> _TO DO_: Your output should be the lines of the data that follow, reproduced exactly from the first through the line bearing "def State.setCmd (s".

******************************

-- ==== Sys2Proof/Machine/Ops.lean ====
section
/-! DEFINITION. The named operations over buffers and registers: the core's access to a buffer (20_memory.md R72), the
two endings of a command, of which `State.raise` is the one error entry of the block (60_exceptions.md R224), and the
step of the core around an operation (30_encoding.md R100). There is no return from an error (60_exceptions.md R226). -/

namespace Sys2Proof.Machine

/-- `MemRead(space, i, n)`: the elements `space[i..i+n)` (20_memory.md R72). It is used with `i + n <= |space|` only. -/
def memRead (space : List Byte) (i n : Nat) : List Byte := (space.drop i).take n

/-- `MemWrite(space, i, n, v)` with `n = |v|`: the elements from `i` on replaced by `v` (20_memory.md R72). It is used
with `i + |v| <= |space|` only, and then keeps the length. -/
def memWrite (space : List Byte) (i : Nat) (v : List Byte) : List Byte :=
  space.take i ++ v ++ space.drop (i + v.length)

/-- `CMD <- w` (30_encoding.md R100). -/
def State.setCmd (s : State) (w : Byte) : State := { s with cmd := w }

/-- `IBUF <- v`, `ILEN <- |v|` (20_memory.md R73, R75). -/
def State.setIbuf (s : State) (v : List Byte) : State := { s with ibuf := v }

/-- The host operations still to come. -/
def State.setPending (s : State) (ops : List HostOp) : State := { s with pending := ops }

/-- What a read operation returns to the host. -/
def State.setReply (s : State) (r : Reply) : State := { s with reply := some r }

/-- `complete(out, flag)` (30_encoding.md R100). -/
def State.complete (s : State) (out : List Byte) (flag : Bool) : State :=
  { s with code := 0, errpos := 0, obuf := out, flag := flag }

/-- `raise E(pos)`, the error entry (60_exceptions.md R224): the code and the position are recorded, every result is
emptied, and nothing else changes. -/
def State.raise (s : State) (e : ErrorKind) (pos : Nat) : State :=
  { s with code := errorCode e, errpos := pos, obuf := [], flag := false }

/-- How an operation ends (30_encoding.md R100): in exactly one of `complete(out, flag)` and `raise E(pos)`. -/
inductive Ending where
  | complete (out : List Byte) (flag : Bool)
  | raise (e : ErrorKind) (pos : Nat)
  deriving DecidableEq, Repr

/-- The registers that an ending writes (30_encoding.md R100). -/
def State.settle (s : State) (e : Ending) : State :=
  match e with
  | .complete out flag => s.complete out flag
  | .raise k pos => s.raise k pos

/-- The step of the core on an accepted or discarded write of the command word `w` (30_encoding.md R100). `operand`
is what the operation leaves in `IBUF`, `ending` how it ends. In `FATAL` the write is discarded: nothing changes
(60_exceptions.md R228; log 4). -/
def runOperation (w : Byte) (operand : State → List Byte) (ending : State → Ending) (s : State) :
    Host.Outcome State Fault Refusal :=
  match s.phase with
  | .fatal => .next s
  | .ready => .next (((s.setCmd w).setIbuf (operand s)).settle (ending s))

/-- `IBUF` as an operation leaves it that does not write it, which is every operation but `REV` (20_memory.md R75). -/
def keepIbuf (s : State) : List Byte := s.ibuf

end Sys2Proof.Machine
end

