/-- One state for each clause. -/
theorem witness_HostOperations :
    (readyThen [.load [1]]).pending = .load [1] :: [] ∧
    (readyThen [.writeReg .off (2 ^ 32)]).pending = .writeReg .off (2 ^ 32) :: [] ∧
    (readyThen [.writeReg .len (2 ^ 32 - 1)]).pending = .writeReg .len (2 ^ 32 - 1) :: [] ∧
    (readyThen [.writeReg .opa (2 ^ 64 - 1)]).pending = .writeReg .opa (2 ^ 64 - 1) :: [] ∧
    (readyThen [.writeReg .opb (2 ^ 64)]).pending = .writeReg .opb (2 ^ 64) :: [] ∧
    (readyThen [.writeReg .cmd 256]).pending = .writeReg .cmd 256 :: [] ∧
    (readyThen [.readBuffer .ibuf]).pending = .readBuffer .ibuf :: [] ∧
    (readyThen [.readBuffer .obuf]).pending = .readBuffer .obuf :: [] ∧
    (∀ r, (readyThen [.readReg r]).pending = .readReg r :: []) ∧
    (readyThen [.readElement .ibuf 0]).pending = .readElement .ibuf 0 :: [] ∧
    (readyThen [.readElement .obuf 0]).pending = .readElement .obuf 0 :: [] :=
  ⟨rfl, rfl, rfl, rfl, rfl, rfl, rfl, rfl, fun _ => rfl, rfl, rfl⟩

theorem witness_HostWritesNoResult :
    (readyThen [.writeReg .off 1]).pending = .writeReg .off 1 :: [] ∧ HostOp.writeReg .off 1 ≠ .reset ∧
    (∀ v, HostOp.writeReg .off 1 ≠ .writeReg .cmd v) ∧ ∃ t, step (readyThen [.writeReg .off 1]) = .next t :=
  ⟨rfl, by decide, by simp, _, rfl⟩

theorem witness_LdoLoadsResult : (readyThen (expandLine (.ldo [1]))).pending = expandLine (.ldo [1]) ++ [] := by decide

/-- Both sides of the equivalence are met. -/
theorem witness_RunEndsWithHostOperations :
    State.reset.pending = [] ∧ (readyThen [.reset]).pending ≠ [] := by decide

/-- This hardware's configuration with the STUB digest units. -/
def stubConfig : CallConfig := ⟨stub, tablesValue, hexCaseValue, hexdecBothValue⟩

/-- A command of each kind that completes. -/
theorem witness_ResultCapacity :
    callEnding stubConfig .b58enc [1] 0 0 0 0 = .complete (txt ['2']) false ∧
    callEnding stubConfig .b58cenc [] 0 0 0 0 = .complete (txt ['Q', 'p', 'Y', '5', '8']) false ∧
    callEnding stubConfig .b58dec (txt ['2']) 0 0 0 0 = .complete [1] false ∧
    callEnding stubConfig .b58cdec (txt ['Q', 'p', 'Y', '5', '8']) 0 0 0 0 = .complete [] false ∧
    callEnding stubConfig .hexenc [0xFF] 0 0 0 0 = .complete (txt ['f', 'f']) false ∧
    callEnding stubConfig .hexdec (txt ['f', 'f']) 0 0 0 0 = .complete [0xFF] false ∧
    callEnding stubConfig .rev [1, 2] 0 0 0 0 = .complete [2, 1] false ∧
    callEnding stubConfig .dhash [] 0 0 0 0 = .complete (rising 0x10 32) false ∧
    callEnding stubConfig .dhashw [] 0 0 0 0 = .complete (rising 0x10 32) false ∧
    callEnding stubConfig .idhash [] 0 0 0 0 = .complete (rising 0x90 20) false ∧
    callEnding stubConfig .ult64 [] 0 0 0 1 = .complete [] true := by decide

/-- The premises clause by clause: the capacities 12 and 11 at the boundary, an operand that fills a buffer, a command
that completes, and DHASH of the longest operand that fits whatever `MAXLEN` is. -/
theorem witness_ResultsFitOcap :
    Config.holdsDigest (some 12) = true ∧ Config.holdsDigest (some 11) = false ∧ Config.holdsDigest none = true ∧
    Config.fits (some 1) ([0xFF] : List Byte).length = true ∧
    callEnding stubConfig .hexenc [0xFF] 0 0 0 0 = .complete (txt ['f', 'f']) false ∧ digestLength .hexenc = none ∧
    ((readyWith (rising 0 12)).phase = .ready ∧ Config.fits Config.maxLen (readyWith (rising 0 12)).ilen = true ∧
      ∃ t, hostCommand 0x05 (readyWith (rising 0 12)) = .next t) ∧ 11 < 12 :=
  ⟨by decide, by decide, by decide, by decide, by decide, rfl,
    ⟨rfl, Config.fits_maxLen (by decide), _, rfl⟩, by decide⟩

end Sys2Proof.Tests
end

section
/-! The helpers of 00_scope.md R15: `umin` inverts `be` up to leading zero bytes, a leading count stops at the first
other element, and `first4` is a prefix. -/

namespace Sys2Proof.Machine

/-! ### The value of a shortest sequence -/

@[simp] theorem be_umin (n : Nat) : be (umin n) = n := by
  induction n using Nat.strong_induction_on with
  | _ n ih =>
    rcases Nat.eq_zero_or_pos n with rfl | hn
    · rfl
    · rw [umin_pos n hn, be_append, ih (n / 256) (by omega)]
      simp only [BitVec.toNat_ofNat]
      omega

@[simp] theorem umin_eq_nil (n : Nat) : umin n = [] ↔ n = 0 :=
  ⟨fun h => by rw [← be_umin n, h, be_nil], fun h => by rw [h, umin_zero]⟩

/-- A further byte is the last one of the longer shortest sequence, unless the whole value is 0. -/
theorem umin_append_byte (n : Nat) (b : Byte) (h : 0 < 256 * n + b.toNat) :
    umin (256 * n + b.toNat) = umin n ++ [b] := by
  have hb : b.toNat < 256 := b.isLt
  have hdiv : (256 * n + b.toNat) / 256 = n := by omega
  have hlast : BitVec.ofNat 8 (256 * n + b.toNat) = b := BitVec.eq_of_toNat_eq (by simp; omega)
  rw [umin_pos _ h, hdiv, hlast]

******************************

> _SOLUTION_:
-- ==== Sys2Proof/Machine/Ops.lean ====
section
/-! DEFINITION. The named operations over buffers and registers: the core's access to a buffer (20_memory.md R72), the
two endings of a command, of which `State.raise` is the one error entry of the block (60_exceptions.md R224), and the
step of the core around an operation (30_encoding.md R100). There is no return from an error (60_exceptions.md R226). -/

namespace Sys2Proof.Machine

/-- `MemRead(space, i, n)`: the elements `space[i..i+n)` (20_memory.md R72). It is used with `i + n <= |space|` only. -/
def memRead (space : List Byte) (i n : Nat) : List Byte := (space.drop i).take n

/-- `MemWrite(space, i, n, v)` with `n = |v|`: the elements from `i` on replaced by `v` (20_memory.md R72). It is used
with `i + |v| <= |space|` only, and then keeps the length. -/
def memWrite (space : List Byte) (i : Nat) (v : List Byte) : List Byte :=
  space.take i ++ v ++ space.drop (i + v.length)

/-- `CMD <- w` (30_encoding.md R100). -/
def State.setCmd (s : State) (w : Byte) : State := { s with cmd := w }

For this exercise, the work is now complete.